The production of the woodcuts began in 1986, and these detailed works, unique in art history and printed on Japanese paper, often have a monumental size of up to more than 4 x 5 meters. The process of creation is complex, the original image is converted into a pattern of points of light, which Gertsch drives into the wooden panel with a gouge and which is then transformed into a fine grid structure by the pressure.

To understand Gertsch’s scrupulous way of working, one should read a carefully designed book entitled “Silvia”, which was published by Lars Müller in 1999. In this chronicle, Norberto Gramaccini describes the long road to the completion of a painting: “Just as the texture of the color is made up of myriads of painterly signs, the picture as an aesthetic unit is the sum of a multitude of individual artistic decisions.”
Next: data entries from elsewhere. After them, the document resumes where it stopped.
-- ==== Sys2Proof/Machine/Timed.lean ====
section
/-! DEFINITION. The optional timed refinement of 60_exceptions.md R231 and R232, with the bound on a disconnect's wait of
70_reset_and_hazards.md R257: a wrapper that adds a clock to the untimed step. The untimed machine is the model (R13); this file only forbids steps of it (log 12). -/

namespace Sys2Proof.Machine

/-- The untimed state, a clock in milliseconds, and the start of each timer. -/
structure TimedState where
  base : State
  now : Nat
  /-- When the open read window was opened (R231). -/
  tOpen : Nat
  /-- When the disconnect that waits began to wait (R232). -/
  tDisc : Nat
  deriving DecidableEq, Repr

/-- The start of a timed run. -/
def TimedState.reset : TimedState where
  base := State.reset
  now := 0
  tOpen := 0
  tDisc := 0

/-- The read window's time is over (R231). -/
def TimedState.windowOver (t : TimedState) : Bool := decide (t.tOpen + Config.tReadMs ≤ t.now)

/-- The join timer's time is over (R232). -/
def TimedState.joinOver (t : TimedState) : Bool := decide (t.tDisc + Config.tJoinMs ≤ t.now)

/-- `EXP` happens now: its guard holds and the window's time is over. With bytes still queued it is put off (I15). -/
def TimedState.expDue (t : TimedState) : Bool := t.base.canExp && t.windowOver

/-- A disconnect's wait is at its end, now: the join timer's time is over. With a living worker `JOIN_TO` completes it
(R232), with an exited one JOIN_DONE (R198); either way "the whole wait is bounded by `P_T_JOIN`" (R257). -/
def TimedState.joinDue (t : TimedState) : Bool :=
  decide (t.base.phase = .stopping) && t.base.discPending && t.joinOver

/-- Time passes by one millisecond, unless an expiry is due or a disconnect's wait is at its end: an expiry happens at its
time (R231, R232), and no wait outlasts `P_T_JOIN` (R257). -/
def TimedState.tick (t : TimedState) : Host.Outcome TimedState Fault Refusal :=
  if t.expDue || t.joinDue then .refused .deadlinePassed else .next { t with now := t.now + 1 }

/-- A step that starts a timer sets its start: LOOP_TEST_RUN the window (R161), DISC the wait (R195, R196). -/
def TimedState.after (t : TimedState) (i : Instr) (b : State) : TimedState where
  base := b
  now := t.now
  tOpen := if i = .loopTestRun then t.now else t.tOpen
  tDisc := if i = .disc ∧ b.discPending = true then t.now else t.tDisc

/-- One step of the block, in time: an expiry before its time is refused, every other step is the untimed one. -/
def TimedState.act (t : TimedState) : Host.Outcome TimedState Fault Refusal :=
  match t.base.fetch with
  | none => .next t
  | some (c, s) =>
    if decode c = .exp ∧ t.windowOver = false then .refused (.notDue "EXP")
    else if decode c = .joinTo ∧ t.joinOver = false then .refused (.notDue "JOIN_TO")
    else
      match Sys2Proof.Machine.exec (decode c) s with
      | .next b => .next (t.after (decode c) b)
      | .fault r => .fault r
      | .refused r => .refused r

end Sys2Proof.Machine
end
Gertsch, who once said that he was devoted to beauty, although neither his models were predestined for beauty pageants, nor the butterbur, which he had painted several times, pleased the gardener, found many motifs in the nature in front of his house. The insignificant was just as important to him as the striking appearances: “Every detail is equal. (. . ) The rotten black branch wants to be loved like the trunk of the young beech.” With unsentimental precision, Franz Gertsch, who worked in his studio to the very end, created an idiosyncratic and intimate work for all its monumentality. Now the painter died on December 21 at the age of 92.

Intimate despite all the monumentality: Franz Gertsch's woodcut

Intimate despite all the monumentality: Franz Gertsch’s woodcut “Gräser IV” from 1998/99.